El caso del expresidente Álvaro Uribe resulta particularmente relevante porque nos obliga, una vez más, a hacer un llamado a la defensa de las instituciones y, al mismo tiempo, a reflexionar sobre las complejidades del sistema judicial, especialmente cuando ciertas decisiones parecen atentar contra los mismos principios de justicia y el orden jurídico que afirman proteger.
Porque, al final, quienes tienen que acatar los fallos no es la población en general. Quienes tienen que acatar los fallos son las partes del proceso judicial: la parte acusadora, la parte de la defensa, y la parte denunciante. El público puede discrepar, ¡ni más faltaba! La justicia, y está comprobado, no tiene la verdad absoluta. Muchas veces se ha equivocado y se ha equivocado de manera grave.
La ciudadanía tiene todo el derecho a disentir, a cuestionar, a escrutar las decisiones judiciales. Lo que no puede pasar, y eso es inadmisible, es que esas reacciones deriven en violencia, como sucedió esta semana en Bogotá: personas celebrando el sentido del fallo en contra del expresidente Uribe, y su siguiente acto fue salir a quemar llantas, carros, atacar TransMilenio, la Policía y bloquear vías. Eso, simplemente, no se puede permitir.
Colombia pareciera tener una tendencia gigante a la entropía. Seguimos con unos comportamientos casi aborígenes, comportamientos de las cavernas, que nos hacen pensar que no estamos a la altura de las circunstancias como nación.
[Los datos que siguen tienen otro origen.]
theorem divrValue_eq_pattern {f : Format} {a y : Word} (ha : f.fits a = true) (hy : f.fits y = true)
    (hnonneg : 0 ≤ f.value a) (hpos : 0 < f.value y) :
    divrValue f a y = .ok (f.pattern ((f.radicand a + f.value y / 2) / f.value y)) := by
  have hdividend : 0 ≤ f.radicand a := mul_nonneg hnonneg (pow2_pos _).le
  rcases divrValue_cases f a y with ⟨hzero, -⟩ | ⟨-, hvalue⟩
  · rw [Format.ival_eq_value hy] at hzero
    exact absurd hzero hpos.ne'
  · rw [hvalue, scaledDividend_eq_value_mul ha, Format.ival_eq_value hy, Format.wrap_eq_pattern]
    exact congrArg (Except.ok <| f.pattern ·) (roundedQuotient_of_nonneg hdividend hpos)

/-! ## The steps of SQRT on values -/

/-- ADD of an iterate and a quotient that is not negative, where their sum fits. -/
theorem value_add_quotient {f : Format} {y : Word} {q : Int} (hy : f.fits y = true) (hpos : 0 < f.value y) (hq : 0 ≤ q)
    (hsum : f.value y + q < pow2 f.magnitudeBits) :
    f.value (addValue f y (f.pattern q)) = f.value y + q := by
  have hvalue : f.value (f.pattern q) = q := Format.value_pattern_of_nonneg hq (by omega)
  rw [value_addValue hy (f.pattern_fits q) (by omega) (by omega), hvalue]

theorem fastStep_value {f : Format} {a y : Word} (ha : f.fits a = true) (hnonneg : 0 ≤ f.value a)
    (hy : f.fits y = true) (hpos : 0 < f.value y)
    (hsum : f.value y + f.radicand a / f.value y < pow2 f.magnitudeBits) :
    ∃ y', fastStep f a y = .ok y' ∧ f.fits y' = true ∧ f.value y' = (f.value y + f.radicand a / f.value y) / 2 := by
  have hq : 0 ≤ f.radicand a / f.value y := Int.ediv_nonneg (mul_nonneg hnonneg (pow2_pos _).le) hpos.le
  refine ⟨_, by rw [fastStep, divfValue_eq_pattern ha hy hnonneg hpos], shr1_fits _ _, ?_⟩
  rw [value_shr1 (addValue_fits _ _ _), value_add_quotient hy hpos hq hsum]

/-- DIVR by TWO rounds the half of a value that is not negative up (R109). -/
theorem value_divrValue_two {f : Format} {x : Word} (hx : f.fits x = true) (hpos : 0 < f.value x)
    (hwb : 3 ≤ f.wholeBits) :
    ∃ v, divrValue f x (rootTwo f) = .ok v ∧ f.fits v = true ∧ f.value v = (f.value x + 1) / 2 := by
  have hscale := pow2_pos f.frac
  have hroom := Format.eight_mul_pow2_frac_le hwb
  have hlt := Format.value_lt hx hpos.le
  have htwo : f.value (rootTwo f) = 2 * pow2 f.frac := by
    rw [rootTwo_eq_pattern, Format.value_pattern_of_nonneg (by omega) (by omega)]
  have hfits : f.fits (rootTwo f) = true := Format.wrap_fits _ _
  have hhalf : (f.radicand x + 2 * pow2 f.frac / 2) / (2 * pow2 f.frac) = (f.value x + 1) / 2 := by
    rw [Int.mul_ediv_cancel_left _ two_ne_zero, Format.radicand, ← add_one_mul, Int.mul_ediv_mul_of_pos_left _ _ hscale]
  refine ⟨_, divrValue_eq_pattern hx hfits hpos.le (by omega), f.pattern_fits _, ?_⟩
  rw [htwo, hhalf, Format.value_pattern_of_nonneg (by omega) (by omega)]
A veces da la impresión de que deberíamos seguir siendo una colonia o estar bajo un virreinato, porque no parecemos capaces de gobernarnos a nosotros mismos.
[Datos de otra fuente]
-- ==== Sys2Proof/Syntax.lean ====
section
/-!
DEFINITION. The commands of the block: the operand types and `Instr`, one constructor per row of
spec/opcode_table.json.
-/

namespace Sys2Proof

/-- Who writes a register (R31, R379, R474): the host over BAR0, Henair, the package management controller, the
debug port, the sideband. -/
inductive Writer where
  | host | henair | pmc | dbg | sideband
  deriving DecidableEq, Repr

/-- What tile memory's SECDED reports on a read (R151): 64-bit words, by byte offset, corrected and uncorrectable. -/
structure TmEcc where
  corrected : List Nat := []
  uncorr : List Nat := []
  deriving DecidableEq, Repr

/-- What a recovery meets (R73, R308, R416, R421): pages of tested units whose test fails, the coherent cache failing
its test, a FATAL condition still present, the images read again and the records of the OWN_WRITE commands read again,
by slot. -/
structure RecovEnv where
  failing : List (Fin 512) := []
  cacheBad : Bool := false
  fatalPresent : Bool := false
  images : List (Fin 16 × List Byte) := []
  owns : List (Fin 16 × List (Option (List Byte))) := []
  deriving DecidableEq, Repr

/-- A PRI group response (R397). -/
inductive PageCode where
  | success | invalid | failure
  deriving DecidableEq, Repr

/-- A row that a JOIN, BUILD or AGG operator hands to the owner of its key (R190 to R204): the operator, the issuing
tile, the row's number there, its key components (none for null), its TIME, and its PAYLOAD or AGG columns. -/
structure JoinRow where
  op : Nat
  tile : Fin 64
  row : Nat
  key : List (Option (List Byte))
  time : Word := 0
  cols : List (Option (List Byte)) := []
  deriving DecidableEq, Repr

/-- A size that a frame, page or message claims (R127): column record (0xFF for all), the rows it covers within this
input (first, count), its input offset, the decoded size it states and the encoded size beside it. -/
structure DecClaim where
  col : Nat
  first : Nat
  count : Nat
  offset : Nat
  decoded : Nat
  encoded : Nat
  dict : Bool := false
  deriving DecidableEq, Repr

/-- A damage that the format finds (R129): cause, column (0xFF for all), rows within this input, input offset. -/
structure DecDamage where
  cause : Nat
  col : Nat
  first : Nat
  count : Nat
  offset : Nat
  deriving DecidableEq, Repr

/-- What a context save takes from the decompressor's inner state (Table DEC-9): history and the fields of the state
record that no rule computes. -/
structure DecCtx where
  hist : List Byte := []
  histHead : Nat := 0
  inFrame : Bool := false
  inBlock : Bool := false
  dict : Nat := 0xFFFF
  frameStart : Nat := 0
  blockRemain : Nat := 0
  rowBack : Nat := 0
  checksum : List Byte := []
  levels : List Byte := []
  entropy : List Byte := []
  codec : Nat := 0
  deriving DecidableEq, Repr

/-- What a decompressor and its decode unit consume in one step (R116 to R141). The outside formats (RFC 8878, RFC 1951
to 1952, LZ4, Snappy, Parquet, Arrow, CSV, JSON) say which rows the input decodes to: `rows` holds them, a value for
each column, none for null. For DECOMPRESS, FIXED and SPILL_READ `bytes` holds the decompressed bytes, and the block
decodes the rows itself; `payload` is what a compressed spill block expands to. `consumed` input bytes were read,
`poison` says that a line of them carried poison; `cuts` blocks ended; `verify` more source rows have their checksums
verified, or with `mismatch` fail for that column (0xFF for all); `passed` is a frame, page or line for the steward cores (R119). -/
structure DecUnit where
  consumed : Nat := 0
  bytes : List Byte := []
  payload : List Byte := []
  rows : List (List (Option (List Byte))) := []
  claims : List DecClaim := []
  damages : List DecDamage := []
  passed : Option DecDamage := none
  poison : Bool := false
  frameEnd : Bool := false
  cuts : Nat := 0
  verify : Nat := 0
  mismatch : Option Nat := none
  newStream : Bool := false
  rowBase : Option Nat := none
  groupEnd : Bool := false
  inputEnd : Bool := false
  /-- ring pages that the consumers have freed since (R92, R120) -/
  freed : Nat := 0
  /-- decompressed bytes where `bytes` does not hold them; the open frame states its encoded size (R128); its codec -/
  produced : Nat := 0
  sized : Bool := false
  codec : Nat := 0
  /-- the decompressor's inner state, where the end of the chunk saves it (R124) -/
  ctx : DecCtx := {}
  deriving DecidableEq, Repr

/-- The rows of a batch that opens (R292, R310): its chunk and the last chunk that holds a row of it, the step of its
first position, positions drawn, rows delivered and dropped, a short batch, token offsets and extents (Table SAMP-6). -/
structure BatchEnv where
  chunk : Nat
  last : Nat
  firstStep : Nat
  span : Nat
  rows : Nat
  dropped : Nat := 0
  short : Bool := false
  firstToken : Nat := 0
  endToken : Nat := 0
  extFirst : Nat := 0
  extCount : Nat := 0
  augStep : Nat := 2 ^ 64 - 1
  deriving DecidableEq, Repr

/-- A row that a SORT or TOPK operator reads (R266, R270): operator, logical tile, row of the chunk, key (none for null),
index. -/
structure SelRow where
  op : Nat
  tile : Nat
  row : Nat
  key : Option Nat
  idx : Nat
  deriving DecidableEq, Repr

/-- A sequence that a PACK or RAGGED operator reads (R288, R291): operator, logical tile, the input slab in which it
ends, its STEP, its tokens. -/
structure SeqIn where
  op : Nat
  tile : Nat
  slab : Nat
  step : Word
  tokens : List (BitVec 32)
  deriving DecidableEq, Repr

/-- What STAGE_START meets outside the device's registers and memory: entries of an order list in host memory, for the
positions drawn (R282), a list read that faults or returns poison; the rows that the stage's operators read; records
of partial lists in host memory, by operator and record number (R269). -/
structure StageEnv where
  list : List Word := []
  listBad : Bool := false
  rows : List SelRow := []
  seqs : List SeqIn := []
  lists : List (Nat × Nat × List Byte) := []
  deriving DecidableEq, Repr

/-- What a comparison of a bell entry with its shadow record finds in the array (R242): it differs, its parity is bad. -/
structure ScrubEnv where
  differs : Bool := false
  parityBad : Bool := false
  deriving DecidableEq, Repr

/-- Classes of the bandwidth split (R99). -/
inductive MemClass where
  | read | write | remote
  deriving DecidableEq, Repr

/-- An access of a unit to HBM or store memory, within one line of 64 B: the requester's page, the device address, the
bytes written or the number of bytes read, and whether the bytes written carry poison. -/
structure MemReq where
  page : Fin 512
  cls : MemClass := .read
  write : Bool := false
  addr : Nat
  data : List Byte := []
  len : Nat := 0
  poison : Bool := false
  deriving DecidableEq, Repr

/-- What the error code finds on a line that is read (R361, R368): byte offsets of the 64-bit words in error, of the
line as a whole in HBM; and the bus time the line took, in tokens (R99). -/
structure MemEnv where
  corrected : List Nat := []
  uncorr : List Nat := []
  cost : Nat := 1
  deriving DecidableEq, Repr

/-- The host's answer to a CXL.cache request (R384). -/
inductive HostResp where
  | data (bytes : List Byte) (poison : Bool)
  | done
  | refused
  deriving DecidableEq, Repr
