/-- The block-specific fields of the CAR page. -/
def fields_car : List FieldDef :=
  [
  ⟨0x100, 0x8, 1, 3, 0, .rw, .live, 0⟩,
  ⟨0x100, 0x8, 1, 8, 8, .rw, .live, 1⟩,
  ⟨0x108, 0x8, 1, 1, 0, .ro, .live, 0⟩,
  ⟨0x108, 0x8, 1, 15, 8, .ro, .live, 0⟩,
  ⟨0x108, 0x8, 1, 19, 16, .ro, .live, 0⟩,
  ⟨0x200, 0x10, 32, 3, 0, .ro, .live, 0⟩,
  ⟨0x200, 0x10, 32, 7, 4, .ro, .live, 0⟩,
  ⟨0x200, 0x10, 32, 9, 8, .ro, .live, 0⟩,
  ⟨0x200, 0x10, 32, 11, 10, .ro, .live, 0⟩,
  ⟨0x200, 0x10, 32, 17, 12, .ro, .live, 0⟩,
  ⟨0x200, 0x10, 32, 18, 18, .ro, .live, 0⟩,
  ⟨0x200, 0x10, 32, 19, 19, .ro, .live, 0⟩,
  ⟨0x200, 0x10, 32, 20, 20, .ro, .live, 0⟩,
  ⟨0x200, 0x10, 32, 22, 21, .ro, .live, 0⟩,
  ⟨0x200, 0x10, 32, 23, 23, .ro, .live, 0⟩,
  ⟨0x200, 0x10, 32, 24, 24, .ro, .live, 0⟩,
  ⟨0x200, 0x10, 32, 25, 25, .ro, .live, 0⟩,
  ⟨0x208, 0x10, 32, 19, 0, .ro, .live, 0⟩,
  ⟨0x208, 0x10, 32, 63, 32, .ro, .live, 0⟩]

/-- The block-specific fields of the BELL page. -/
def fields_bell : List FieldDef :=
  [
  ⟨0x100, 0x8, 1, 4, 0, .ro, .live, 0⟩,
  ⟨0x100, 0x8, 1, 5, 5, .ro, .live, 0⟩,
  ⟨0x100, 0x8, 1, 7, 6, .ro, .live, 0⟩,
  ⟨0x100, 0x8, 1, 8, 8, .ro, .live, 0⟩,
  ⟨0x100, 0x8, 1, 13, 9, .ro, .live, 0⟩,
  ⟨0x100, 0x8, 1, 14, 14, .ro, .live, 0⟩,
  ⟨0x100, 0x8, 1, 15, 15, .ro, .live, 0⟩,
  ⟨0x100, 0x8, 1, 29, 16, .ro, .live, 0⟩,
  ⟨0x100, 0x8, 1, 63, 32, .ro, .live, 0⟩,
  ⟨0x108, 0x8, 1, 14, 0, .ro, .live, 0⟩,
  ⟨0x108, 0x8, 1, 24, 16, .ro, .live, 0⟩,
  ⟨0x108, 0x8, 1, 46, 32, .ro, .live, 0⟩,
  ⟨0x110, 0x8, 1, 13, 0, .ro, .live, 0⟩,
  ⟨0x110, 0x8, 1, 14, 14, .ro, .live, 0⟩,
  ⟨0x110, 0x8, 1, 29, 16, .ro, .live, 0⟩,
  ⟨0x110, 0x8, 1, 63, 32, .ro, .live, 0⟩,
  ⟨0x118, 0x8, 1, 47, 21, .ro, .live, 0⟩]

/-- The block-specific fields of the STW page. -/
def fields_stw : List FieldDef :=
  [
  ⟨0x100, 0x8, 1, 2, 0, .ro, .live, 0⟩,
  ⟨0x108, 0x8, 1, 15, 0, .rw, .live, 0⟩,
  ⟨0x108, 0x8, 1, 16, 16, .wo, .live, 0⟩,
  ⟨0x108, 0x8, 1, 17, 17, .rw, .live, 1⟩,
  ⟨0x108, 0x8, 1, 18, 18, .w1c, .live, 0⟩,
  ⟨0x110, 0x8, 1, 31, 0, .ro, .live, 0⟩,
  ⟨0x110, 0x8, 1, 63, 32, .ro, .live, 0⟩]

/-- The block-specific fields of a page of each type. -/
def Block.fields : Block → List FieldDef
  | .glb => fields_glb
  | .rst => fields_rst
  | .pwr => fields_pwr
  | .clk => fields_clk
  | .fuse => fields_fuse
  | .sec => fields_sec
  | .thrm => fields_thrm
  | .supv => fields_supv
  | .ulnk => fields_ulnk
  | .sbnd => fields_sbnd
  | .xspi => fields_xspi
  | .i3c => fields_i3c
  | .dbg => fields_dbg
  | .hmc => fields_hmc
  | .hphy => fields_hphy
  | .stor => fields_stor
  | .noc => fields_noc
  | .plan => fields_plan
  | .fsch => fields_fsch
  | .time => fields_time
  | .batq => fields_batq
  | .own => fields_own
  | .shuf => fields_shuf
  | .fast => fields_fast
  | .cmdq => fields_cmdq
  | .quad => fields_quad
  | .dec => fields_dec
  | .cmp => fields_cmp
  | .tile => fields_tile
  | .car => fields_car
  | .bell => fields_bell
  | .stw => fields_stw

/-- First page and number of pages of each block type (Table REGS-1, R28). -/
def Block.pages : Block → Nat × Nat
  | .glb => (0x0, 1)
  | .rst => (0x1, 1)
  | .pwr => (0x2, 1)
  | .clk => (0x3, 1)
  | .fuse => (0x4, 1)
  | .sec => (0x5, 1)
  | .thrm => (0x6, 1)
  | .supv => (0x7, 1)
  | .ulnk => (0x8, 3)
  | .sbnd => (0xb, 1)
  | .xspi => (0xc, 1)
  | .i3c => (0xd, 1)
  | .dbg => (0xe, 1)
  | .hmc => (0x10, 4)
  | .hphy => (0x14, 4)
  | .stor => (0x18, 1)
  | .noc => (0x19, 1)
  | .plan => (0x20, 1)
  | .fsch => (0x21, 1)
  | .time => (0x22, 1)
  | .batq => (0x23, 1)
  | .own => (0x24, 1)
  | .shuf => (0x25, 1)
  | .fast => (0x26, 1)
  | .cmdq => (0x27, 1)
  | .quad => (0x30, 16)
  | .dec => (0x40, 32)
  | .cmp => (0x60, 16)
  | .tile => (0x80, 64)
  | .car => (0xc0, 1)
  | .bell => (0xe0, 32)
  | .stw => (0x100, 16)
Cada vez entramos más en una espiral de deterioro institucional, donde aumenta la desconfianza, el caos, la confrontación política, los ataques personales y los argumentos más rastreros.
El mensaje central es claro: también se hace justicia cuando se absuelve a una persona. No es necesario condenar para demostrar que el sistema funciona; la absolución, cuando está fundada en derecho, también es una expresión legítima de justicia.
En segundo lugar, los jueces, cualquiera que sea, por más difícil que sea el reto o la presión, tienen una obligación ética, moral y legal: fallar en derecho, apegados estrictamente al ordenamiento jurídico vigente, al bloque de constitucionalidad, a la Carta Magna, a todas las leyes que rigen en Colombia. No pueden legislar desde el estrado, no pueden crear jurisprudencia que rompa el sistema ni importar modelos de justicia que no existen en Colombia, como ocurrió esta semana, y que llama poderosamente la atención.
No puede ser que la justicia se contradiga al decir que una interceptación debe ser legal para ser válida, pero que, dependiendo del acusado, entonces sí se admite una interceptación ilegal, porque se “necesitan esas pruebas”.
Tampoco es aceptable, y aquí queremos ser muy claros, que la palabra de un criminal confeso pese más que la de una persona sin antecedentes ni condenas. En Colombia se volvió normal que sujetos vayan a cárceles a buscar beneficios para criminales a cambio de que estos testifiquen contra otros. Y esto no ocurre solo en casos políticos.
Hoy vemos a alguien salir de prisión diciendo: “yo vi a tal persona cometiendo un crimen”. ¿Dónde estaba? “Allá”. Y aunque no haya pruebas, aunque el acusado demuestre que no estaba allí, la palabra del delincuente parece pesar más. Y eso, en muchos casos, ha sido premiado con beneficios procesales o reducciones de pena, ya otorgados o por otorgar.
En segundo lugar: los fallos pueden emitirse en primera, segunda y hasta tercera instancia. Lo importante es que las partes procesales deben acatar lo decidido. Pero el público, los medios, toda la sociedad, están en su pleno derecho de opinar, debatir, cuestionar y escrutar esas decisiones. Porque los jueces también deben ser objeto de escrutinio público.
¿Cómo no cuestionar a tantos jueces que dejan libres a criminales con pruebas contundentes, con grabaciones, con testigos, incluso con el cuerpo de la víctima aún caliente? Jueces que dicen: “es la primera vez que mata”, “la primera vez que roba, extorsiona, secuestra”… y le dan otras oportunidades, o le ponen un brazalete. Ese mismo delincuente reincide, una y otra vez, mientras el país se sumerge en una ola de criminalidad, impunidad y terrorismo.
En consecuencia, el llamado a los colombianos es urgente y necesario: defendamos nuestras instituciones, pero exijamos con la misma firmeza que actúen con coherencia, que impartan justicia con equidad y dentro del marco de la legalidad. No podemos permitir que se legitimen testimonios comprados ni pruebas cuestionables, ni mucho menos que se criminalice el derecho ciudadano a discrepar, criticar o debatir las decisiones judiciales. La democracia también se construye desde el disenso, siempre dentro del respeto al Estado de Derecho.